<ヤンキース9-5マリナーズ>◇21日(日本時間22日)◇ヤンキースタジアム

 【ニューヨーク=木崎英夫通信員】マリナーズ・イチロー外野手(36)がヤンキース戦で2打席連続本塁打を放った。1回にメジャー通算32本目の先頭打者アーチを記録すると、3回にも2打席連続の5号ソロ。1試合2発は昨年5月15日以来5度目で、敵地では8年ぶり。9回にも相手の守護神リベラから安打を放ち、今季50度目の複数安打で200安打まであと41本とした。

 イチローは見逃さなかった。2本塁打は、いずれもヒッティングカウントから、捕手ポサダの構えたミットとは反対の高さとコースに来るチェンジアップ。初回第1打席はカウント0-2から外角に浮いた3球目を、続く3回の第2打席はカウント0-1から外へ逃げきらない2球目を踏みこんで振り抜いた。2発とも痛烈なライナーとなり、ヤンキースファンが陣取る右中間席へ飛びこんだ。

 敵地での2連発は、02年7月13日にレイズのトロピカーナフィールドで記録して以来8年ぶり。ヤンキースタジアムでは初となった。ところが新“聖地”での快挙には、さしたる感情がわいてこない。「普段なら入らないのに入るのは特別だよ」と、右翼から右中間にかけて狭い独特の形状に触れたぐらい。それも09年に開場した新スタジアムの客層の変化によるところが大きい。熱くどぎついヤジを容赦なく浴びせてくるファンが減った。昨年のイチローは物足りなさを感じ、捕ったボールをスタンドに投げ入れる構えからグラブにしまう挑発行為まで見せた。

 この日も自軍の3番ブラニャンが右翼3階席に超特大弾を放ったが、敵側の打球はフィールドに投げ返す反骨のルールは順守されることなく、捕球した観客は手放さなかった。「おととしとは違いますね。お客さんの層が変わられましたからね」とイチローはあらためて実感した。

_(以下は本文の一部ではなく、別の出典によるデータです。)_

-- ==== Sys2Proof/Certificates/Slice0/Obligations.lean ====
section
/-! DEFINITION. The statements for the provers. Each docstring names the rules of spec/ the statement formalises. Elements of
a buffer that nothing has written read as free values (10_state.md R35, log 4): a statement that reads a buffer speaks of any
values such reads may give. -/

open Sys2Proof Sys2Proof.Machine

/-! ### Values and encodings -/

/-- 00_scope.md R12: `bits8` lists the bits most significant first, `byte8` weighs them 128 to 1, and `byte8(bits8(c)) =
c`. -/
def Obligations.CharacterBitsAreMostSignificantFirst : Prop :=
  (∀ c : Byte, bits8 c = [c.getLsbD 7, c.getLsbD 6, c.getLsbD 5, c.getLsbD 4, c.getLsbD 3, c.getLsbD 2, c.getLsbD 1,
    c.getLsbD 0]) ∧
  (∀ g0 g1 g2 g3 g4 g5 g6 g7 : Bit, (byte8 [g0, g1, g2, g3, g4, g5, g6, g7]).toNat =
    g0.toNat * 128 + g1.toNat * 64 + g2.toNat * 32 + g3.toNat * 16 + g4.toNat * 8 + g5.toNat * 4 + g6.toNat * 2 +
      g7.toNat) ∧
  (∀ c : Byte, byte8 (bits8 c) = c)

/-- 10_state.md R24: the places of the fields of STATUS in the word the host reads; bit 3 and bits 31:10 read 0. -/
def Obligations.StatusFieldsStandWhereTheMapSays : Prop :=
  ∀ st : Status,
    st.toWord.getLsbD 0 = st.busy ∧ st.toWord.getLsbD 1 = st.done ∧ st.toWord.getLsbD 2 = st.err ∧
    st.toWord.getLsbD 3 = false ∧ st.toWord.extractLsb' 4 4 = st.errcode ∧ st.toWord.getLsbD 8 = st.termFound ∧
    st.toWord.getLsbD 9 = st.trunc ∧ ∀ i, 10 ≤ i → st.toWord.getLsbD i = false

/-- 30_encoding.md R82: the four command words, and some that are illegal. A sanity check of words written out. -/
def Obligations.CommandWordsDecodeAsTheTableSays : Prop :=
  decodeWord 0x00000001 = .ok .ser ∧ decodeWord 0x00000002 = .ok .des ∧ decodeWord 0x00000003 = .ok .emb ∧
  decodeWord 0x00000004 = .ok .ext ∧
  decode [0x03, 0x00, 0x00, 0x00] = .ok (.emb, []) ∧
  decodeWord 0x00000000 = .error .illegalOpcode ∧ decodeWord 0x00000005 = .error .illegalOpcode ∧
  decodeWord 0x0000000F = .error .illegalOpcode ∧ decodeWord 0x00000011 = .error .reservedBitsSet ∧
  decodeWord 0x80000001 = .error .reservedBitsSet

/-- 30_encoding.md R83: a word selects a mnemonic exactly when it matches its row under the full mask; every word is one of
the four commands or illegal. -/
def Obligations.DecodingSelectsExactlyTheMatchingRow : Prop :=
  (∀ w i, decodeWord w = .ok i ↔ w &&& 0xFFFFFFFF = commandWord i) ∧
  (∀ w, (∃ e, decodeWord w = .error e) ↔ ∀ i, w &&& 0xFFFFFFFF ≠ commandWord i)

/-- Decode and encode agree, on any bytes (R80 to R83, 20_memory.md R53): the decoder reads a command from bytes exactly
when they begin with its encoding, and leaves the bytes after it. -/
def Obligations.DecodeAndEncodeAgree : Prop :=
  (∀ bs i rest, decode bs = .ok (i, rest) ↔ bs = encodeBytes i ++ rest) ∧ (∀ i, encode i = commandWord i)

/-- 30_encoding.md R84 and 60_exceptions.md R181: which words are illegal; an illegal word is accepted by the CMD write like
any other, and the ENGINE's step ends it with IllegalCommand, changing nothing else. -/
def Obligations.IllegalWordsEndInIllegalCommand : Prop :=
  (∀ w, (∃ e, decodeWord w = .error e) ↔
    (w.extractLsb' 4 28 ≠ 0 ∨ w.extractLsb' 0 4 = 0 ∨ 5 ≤ (w.extractLsb' 0 4).toNat)) ∧
  (∀ w s, (∃ e, decodeWord w = .error e) →
    memWrite s 0x000 w = some (startCommand w s) ∧ (startCommand w s).status.busy = true ∧
    ∃ st, engineStep (startCommand w s) = .next { s with pending := w, status := st } ∧ st.toWord = 0x16)

/-! ### The life of a command -/

/-- A step runs the decoded command (40_command_control.md R104, R105): while `BUSY = 1`, when it is the block's turn (no
input is left, or the block's turn comes, or the host's transaction is held), the step is `exec` of the command whose word
PENDING holds, with the turn used up; an illegal word raises IllegalCommand. -/
def Obligations.StepRunsThePendingCommand : Prop :=
  ∀ s : State, s.cfg.Legal → s.status.busy = true →
    ∀ ins, (s.inputs = [] ∧ ins = [] ∨ s.inputs = .blockTurn :: ins ∨
      (s.held.isSome = true ∧ ins = s.inputs ∧ ∃ x rest, s.inputs = x :: rest ∧ x ≠ .reset ∧ x ≠ .blockTurn)) →
    (∀ i, decode (bytesOfWord s.pending) = .ok (i, []) → i.wellFormed = true → step s = exec i { s with inputs := ins }) ∧
    (∀ e, decode (bytesOfWord s.pending) = .error e → step s = .next (raise .illegalCommand { s with inputs := ins }))

/-- 40_command_control.md R104: the ENGINE's step runs the pending word whole and always ends with `BUSY = 0` (and `DONE =
1`, R106, R184), whatever the word and the state. -/
def Obligations.EngineStepAlwaysEndsTheCommand : Prop :=
  ∀ s : State, ∃ t, engineStep s = .next t ∧ t.status.busy = false ∧ t.status.done = true ∧
    t.pending = s.pending ∧ t.cfg = s.cfg ∧ t.held = s.held ∧ t.response = s.response ∧ t.host = s.host ∧
    t.inputs = s.inputs

/-- 40_command_control.md R102: an accepted CMD write latches the word in PENDING and makes STATUS `0x0000_0001`; it does
not decode the word and touches no length register and no buffer. -/
def Obligations.CmdWriteLatchesTheWordAndSetsBusy : Prop :=
  ∀ (s : State) w rest, s.cfg.Legal → s.status.busy = false → s.held = none →
    s.inputs = .issue ⟨.write w, 0x000, 4⟩ :: rest →
    ∃ st, st.toWord = 0x00000001 ∧
      step s = .next { s with inputs := rest, pending := w, status := st, response := some .okayWrite }

/-- 40_command_control.md R106: `complete` clears BUSY and sets DONE and nothing else; after a successful SER, EMB or EXT,
STATUS is `0x0000_0002`. -/
def Obligations.SuccessfulCommandLeavesStatusTwo : Prop :=
  (∀ s : State, complete s = { s with status := { s.status with busy := false, done := true } }) ∧
  (∀ i s t, Running s → exec i s = .next t → t.status.err = false →
    (i ≠ .des → t.status.toWord = 0x2) ∧
    (i = .des → t.status.toWord = 0x2 ∨ t.status.toWord = 0x102 ∨ t.status.toWord = 0x202))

 もっとも、ピンストライプに身を包んだ難攻不落の好敵手リベラとの一騎打ちには変わらぬ感情がある。「そりゃ、他とはもちろん違いますよね。最も難しい1人であることは間違いないですね」。9回の最終打席、リベラは投じた7球すべて得意のカットボールで挑み、イチローはバットをへし折られることなく内角球を技で左前に運んだ。「意地?

 っていうか、ないケースってあるのかな」。4万8158人のファンで満員に膨れ上がっても、かつての空気が流れないブロンクスで、イチローは自分の打撃を楽しんだ。